Nicotine ban linked to black market for e-cigs

Illegal e-cigarettes are flooding the market in Australia, despite the country having one of the toughest e-cigarette laws in the world. Activists and shopkeepers are calling on the Australian government to reconsider and open up the market.

"The demand for e-cigarettes with nicotine is huge. But with the current rules, it is illegal to buy e-liquid with nicotine without a prescription from a doctor. It is far too complicated and has led to an overwhelming amount of black market trade", says shop owner Peter Thompsson to The Western Weekend newspaper.

Nicotine by prescription only

In October last year, Australia introduced a a strict ban on the import of nicotine liquids for personal use. This was the result of a long process whereby doctors would finally be the only ones authorised to write prescriptions for smokers who want to quit smoking with the help of e-cigarettes. Thereafter, only pharmacies would be allowed to dispense the e-liquid. The idea was to reduce the use of e-cigarettes among young people while controlling the trade of nicotine in the country.

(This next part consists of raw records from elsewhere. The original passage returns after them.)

-- ==== Sys2Proof/Laws/State.lean ====
section
/-!
SUPPORT. What each shared update of the state leaves alone, field by field, and what it changes.
-/
namespace Sys2Proof.Machine

@[simp] theorem modCtx_pending (c : Nat) (f : Ctx → Ctx) (s : State) : (modCtx c f s).pending = s.pending := rfl
@[simp] theorem modCtx_free (c : Nat) (f : Ctx → Ctx) (s : State) : (modCtx c f s).free = s.free := rfl
@[simp] theorem modCtx_mem (c : Nat) (f : Ctx → Ctx) (s : State) : (modCtx c f s).mem = s.mem := rfl
@[simp] theorem modCtx_tb (c : Nat) (f : Ctx → Ctx) (s : State) : (modCtx c f s).tb = s.tb := rfl
@[simp] theorem modCtx_sup (c : Nat) (f : Ctx → Ctx) (s : State) : (modCtx c f s).sup = s.sup := rfl
@[simp] theorem modCtx_id (c : Nat) (f : Ctx → Ctx) (s : State) : (modCtx c f s).id = s.id := rfl
@[simp] theorem modCtx_mb (c : Nat) (f : Ctx → Ctx) (s : State) : (modCtx c f s).mb = s.mb := rfl
@[simp] theorem modCtx_counters (c : Nat) (f : Ctx → Ctx) (s : State) : (modCtx c f s).counters = s.counters := rfl
@[simp] theorem modCtx_ctrOwner (c : Nat) (f : Ctx → Ctx) (s : State) : (modCtx c f s).ctrOwner = s.ctrOwner := rfl
@[simp] theorem modCtx_queues (c : Nat) (f : Ctx → Ctx) (s : State) : (modCtx c f s).queues = s.queues := rfl
@[simp] theorem modCtx_cmds (c : Nat) (f : Ctx → Ctx) (s : State) : (modCtx c f s).cmds = s.cmds := rfl
@[simp] theorem modCtx_nextK (c : Nat) (f : Ctx → Ctx) (s : State) : (modCtx c f s).nextK = s.nextK := rfl
@[simp] theorem modCtx_nextStart (c : Nat) (f : Ctx → Ctx) (s : State) : (modCtx c f s).nextStart = s.nextStart := rfl
@[simp] theorem modCtx_served (c : Nat) (f : Ctx → Ctx) (s : State) : (modCtx c f s).served = s.served := rfl
@[simp] theorem modCtx_clusters (c : Nat) (f : Ctx → Ctx) (s : State) : (modCtx c f s).clusters = s.clusters := rfl
@[simp] theorem modCtx_activeBank (c : Nat) (f : Ctx → Ctx) (s : State) : (modCtx c f s).activeBank = s.activeBank := rfl
@[simp] theorem modCtx_banks (c : Nat) (f : Ctx → Ctx) (s : State) : (modCtx c f s).banks = s.banks := rfl
@[simp] theorem modCtx_streams (c : Nat) (f : Ctx → Ctx) (s : State) : (modCtx c f s).streams = s.streams := rfl
@[simp] theorem modCtx_stalls (c : Nat) (f : Ctx → Ctx) (s : State) : (modCtx c f s).stalls = s.stalls := rfl
@[simp] theorem modCtx_cores (c : Nat) (f : Ctx → Ctx) (s : State) : (modCtx c f s).cores = s.cores := rfl
@[simp] theorem modCtx_saved (c : Nat) (f : Ctx → Ctx) (s : State) : (modCtx c f s).saved = s.saved := rfl
@[simp] theorem modCtx_lines (c : Nat) (f : Ctx → Ctx) (s : State) : (modCtx c f s).lines = s.lines := rfl
@[simp] theorem modCtx_held (c : Nat) (f : Ctx → Ctx) (s : State) : (modCtx c f s).held = s.held := rfl
@[simp] theorem modCtx_micaCache (c : Nat) (f : Ctx → Ctx) (s : State) : (modCtx c f s).micaCache = s.micaCache := rfl
@[simp] theorem modCtx_pref (c : Nat) (f : Ctx → Ctx) (s : State) : (modCtx c f s).pref = s.pref := rfl
@[simp] theorem modCtx_ends (c : Nat) (f : Ctx → Ctx) (s : State) : (modCtx c f s).ends = s.ends := rfl
@[simp] theorem modCtx_groups (c : Nat) (f : Ctx → Ctx) (s : State) : (modCtx c f s).groups = s.groups := rfl
@[simp] theorem modCtx_nodes (c : Nat) (f : Ctx → Ctx) (s : State) : (modCtx c f s).nodes = s.nodes := rfl
@[simp] theorem modCtx_insts (c : Nat) (f : Ctx → Ctx) (s : State) : (modCtx c f s).insts = s.insts := rfl
@[simp] theorem modCtx_feeds (c : Nat) (f : Ctx → Ctx) (s : State) : (modCtx c f s).feeds = s.feeds := rfl
@[simp] theorem modCtx_fab (c : Nat) (f : Ctx → Ctx) (s : State) : (modCtx c f s).fab = s.fab := rfl
@[simp] theorem modCtx_fns (c : Nat) (f : Ctx → Ctx) (s : State) : (modCtx c f s).fns = s.fns := rfl
@[simp] theorem modCtx_deferred (c : Nat) (f : Ctx → Ctx) (s : State) : (modCtx c f s).deferred = s.deferred := rfl
@[simp] theorem modCtx_msix (c : Nat) (f : Ctx → Ctx) (s : State) : (modCtx c f s).msix = s.msix := rfl
@[simp] theorem modCtx_bus (c : Nat) (f : Ctx → Ctx) (s : State) : (modCtx c f s).bus = s.bus := rfl
@[simp] theorem modCtx_pow (c : Nat) (f : Ctx → Ctx) (s : State) : (modCtx c f s).pow = s.pow := rfl
@[simp] theorem modCtx_rst (c : Nat) (f : Ctx → Ctx) (s : State) : (modCtx c f s).rst = s.rst := rfl
@[simp] theorem modCtx_activating (c : Nat) (f : Ctx → Ctx) (s : State) : (modCtx c f s).activating = s.activating := rfl
@[simp] theorem modCtx_log (c : Nat) (f : Ctx → Ctx) (s : State) : (modCtx c f s).log = s.log := rfl
@[simp] theorem modCtx_mctp (c : Nat) (f : Ctx → Ctx) (s : State) : (modCtx c f s).mctp = s.mctp := rfl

'It has never been legal to sell e-liquid with nicotine in Australia. But it has been relatively easy to import it yourself. The new system closed that possibility." noted the doctor and smoking cessationist Colin Mendelsohn in a article on the situation in Australia on the eve of the new law.

90 per cent is a black market

It has now emerged that the trade in nicotine and e-cigarettes in Australia has not decreased since the law was introduced at the end of 2021. Quite the contrary. The supply has increased significantly, but almost 90 per cent of sales now take place on a black market. And it is mainly where young people buy e-cigarettes. Peter Thompsonwho runs a specialised e-cigarette shop in Sydney. Vape shops in Australia have for a long time only provided nicotine-free e-liquid and hardware, and according to Peter Thompson the age checks in the vejp jumps are rigorous.

"But mass-produced disposable models, with very high nicotine strength, are now appearing in mainstream convenience stores. They are easy to order and bring home from factories in China and then sold over the counter in shops. So it's very easy for someone under 18 to get hold of them," he tells The Western Weekender.

Over a million vejpers - despite the ban

Despite the near-illegal nature of vejp in Australia, 1.1 million Australians currently use e-cigarettes. The organisation Legalise Vaping Australia has been campaigning for several years for the government to take a different approach to the issue of vejping and harm minimisation.

"Vaping products exist to reduce the risks of cigarette smoking. Adults should be able to buy the products if they can show a valid ID." says Philip Marlowwho heads the organisation. "We know that it works well because basically all of Europe allows it, as well as New Zealand and Canada. Instead, we let criminals handle the trade and hope no one gets hurt in the end," he told The Western Weekend.

But according to Australia's Department of Commerce, the law is working as intended. The whole idea is that e-cigarettes with nicotine should be part of a doctor-led treatment, not a free consumer product.
"The law aims to reduce the use of non-medicated vejp products among young people while enabling smokers to quit smoking using e-cigarettes, under medical supervision. There is evidence that e-cigarettes help with smoking cessation, but also evidence that they can cause addiction in non-smokers," a ministry spokesperson told Western Weekend.